Role in brief
Copperco is seeking a Principal Site Reliability Engineer to define and implement SRE practices, focusing on reliability, observability, and operational excellence. This role involves automating system scaling, improving microservice lifecycles, and influencing engineering teams. It suits experienced SREs who can drive organizational change and mentor others in a remote setting.
About the role
This role is central to establishing and maturing Site Reliability Engineering within Copperco. The Principal SRE will be responsible for defining the company's approach to reliability, observability, and operational excellence. This includes developing systems and processes to measure SRE principles, such as defining Service Level Indicators (SLIs), Service Level Objectives (SLOs), and managing error budgets.
A key aspect of the position involves scaling systems through automation and championing architectural improvements that boost both reliability and deployment speed. The Principal SRE will consult on system architecture, build reusable platforms, plan capacity needs, and conduct production readiness reviews to ensure successful service launches and operations. They will also improve the lifecycle of microservices from inception through deployment and continuous refinement.
The successful candidate will lead through influence, partnering with engineering and product leadership to embed reliability into the product development process.
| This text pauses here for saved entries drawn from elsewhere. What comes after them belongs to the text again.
/-- The arrival queue was emptied: ports hand over what there is room for, and the stop bits follow (06 R97). -/
def State.emptied (s : State) : State := s.takePorts.setStops

/-- The chip stops applying records. -/
def State.stopApplying (s : State) : State :=
  State.emptied
    { s with cur := { s.cur with stopped := true, stage := .none, queue := [], hold := [], heldAt := [], gapSince := none,
                                 round := none, transfer := none } }

/-! ### Soundings (05 R89-R93) -/

/-- Open a round at a record (DEDUCED, log 29). -/
def State.openRound (s : State) (o : W64) (p : PodParams) : State :=
  let t := s.conf
  let inState (st : ChipState) : List (BitVec 12) :=
    (t.chips.filter fun e => e.2.state == st).map fun e => BitVec.ofNat 12 e.1
  let q : Round := { opening := o, live := inState .live, joining := inState .joining, since := s.now, closePosted := false }
  let d := t.digest
  let s := { s with cur := { s.cur with
    round := some q, deferred := false, pendingSnap := some { opening := o, digest := d, params := p, tables := t } } }
  if s.speaks && (s.ownState == .live || s.ownState == .joining) then s.post (s.record 0x14 0 (soundPayload o 0 d)) else s

/-- After a record: an opening under R89 items 1 and 2, or a deferred one (item 3). `wasOpen` tells that a round was open
before the record, `loss` that the record is a LOSS (DEDUCED, log 29). -/
def State.openRounds (s : State) (o : W64) (loss wasOpen : Bool) : State :=
  match s.cur.params with
  | none => s
  | some p =>
    let due := loss || o.toNat % p.every == 0
    match s.cur.round with
    | some _ => if due then { s with cur := { s.cur with deferred := true } } else s
    | none => if due || (s.cur.deferred && !wasOpen) then s.openRound o p else s

/-- The report of a chip in a round (DEDUCED, log 29). -/
def Round.report (q : Round) (c : BitVec 12) : Option (BitVec 128) := (q.reports.find? fun e => e.1 == c).map Prod.snd

/-- The digest that more than half of the reports from chips LIVE at the opening carry. -/
def Round.winner (q : Round) : Option (BitVec 128) :=
  let ds := q.live.filterMap q.report
  ds.find? fun d => decide (ds.length < 2 * (ds.filter fun e => e == d).length)

/-- The tables of a chip in a state. -/
def Tables.setChip (t : Tables) (c : BitVec 12) (st : ChipState) : Tables := t.putChip c.toNat { t.chip c.toNat with state := st }

/-- The state of a chip LIVE at the opening, after a close that found w in the majority. -/
def Round.settled (q : Round) (w : BitVec 128) (c : BitVec 12) : ChipState :=
  match q.report c with
  | some d => if d = w then .live else .expelled
  | none => .lost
This includes conducting blameless postmortems to drive systemic improvements in incident management and mentoring engineers across the organization on SRE practices, fostering ownership of service reliability within teams. While starting as an individual contributor, this role will significantly shape Copperco's future SRE strategy.
The annual salary for this position is between $140,000 and $180,000 USD.
Skills that matter here
- designing, analysing, and troubleshooting distributed systems or micro-services architectures: This skill is essential for improving system reliability and deployment velocity.
- observability and incident management: Expertise in these areas is crucial for defining SRE practices and conducting blameless postmortems.
- driving organizational Change: This role requires leading the adoption of SRE principles across the company and embedding reliability into product development.
- communication skills: Effective communication is necessary for partnering with leadership and mentoring engineers on SRE practices.
- AWS: Experience with AWS production workloads is desirable for enhancing system reliability in a cloud environment.
- financial services or similarly regulated environments: Experience in these environments is desirable, indicating a preference for candidates familiar with stringent operational requirements.
Who this role suits
- A person who thrives on defining and implementing new technical strategies.
- Someone who enjoys mentoring others and driving change through influence rather than direct authority.
- An individual with a systematic problem-solving approach who is comfortable with complex distributed systems.
- A candidate who is proactive in identifying and addressing reliability challenges across an organization.
From the employer
Key Responsibilities:
- Shape SRE; Define how we think about reliability, observability, and operational excellence. Drive the adoption of SRE principles across the organization while building the systems and processes that make those principles measurable – think SLIs, SLOs and error budgets.
- Scale Through Automation; Champion architectural improvements that enhance both system reliability and deployment velocity. Provide consultation on system architecture, building reusable platforms and frameworks, planning capacity needs, and conducting production readiness reviews to ensure services launch and operate successfully.
- Drive Technical Excellence; Engage in and improve the lifecycle of microservices, from inception through deployment, operation, observability, and continuous refinement.
- Lead Through Influence; Partner with engineering and product leadership to embed reliability into our product development lifecycle. Conduct blameless postmortems and drive systemic improvements in incident management. Mentor engineers across the organisation on SRE practices, helping teams take ownership of their service reliability.
While this role begins as an IC position, it will play a key part in shaping the future of SRE at Copper.
Skills and Experience:
Essential
- Experience in designing, analysing, and troubleshooting distributed systems or micro-services architectures.
- Established expertise in observability and incident management.
- Proven experience in driving organizational Change
- Excellent communication skills, with a systematic problem-solving approach.
Desirable
- Experience working with production workloads in AWS
- Experience working in financial services or similarly regulated environments
- Interest in blockchain based technologies and/or ‘decentralised’ finance
- Master's degree in Computer Science or Engineering.
Questions about this role
What is the remote work policy for this role?
This is a fully remote position.
What is the expected salary range for this position?
The salary for this role ranges from $140,000 to $180,000 USD annually.
What kind of systems will I be working with?
You will be working with distributed systems and micro-services architectures, with a focus on enhancing their reliability and operational excellence.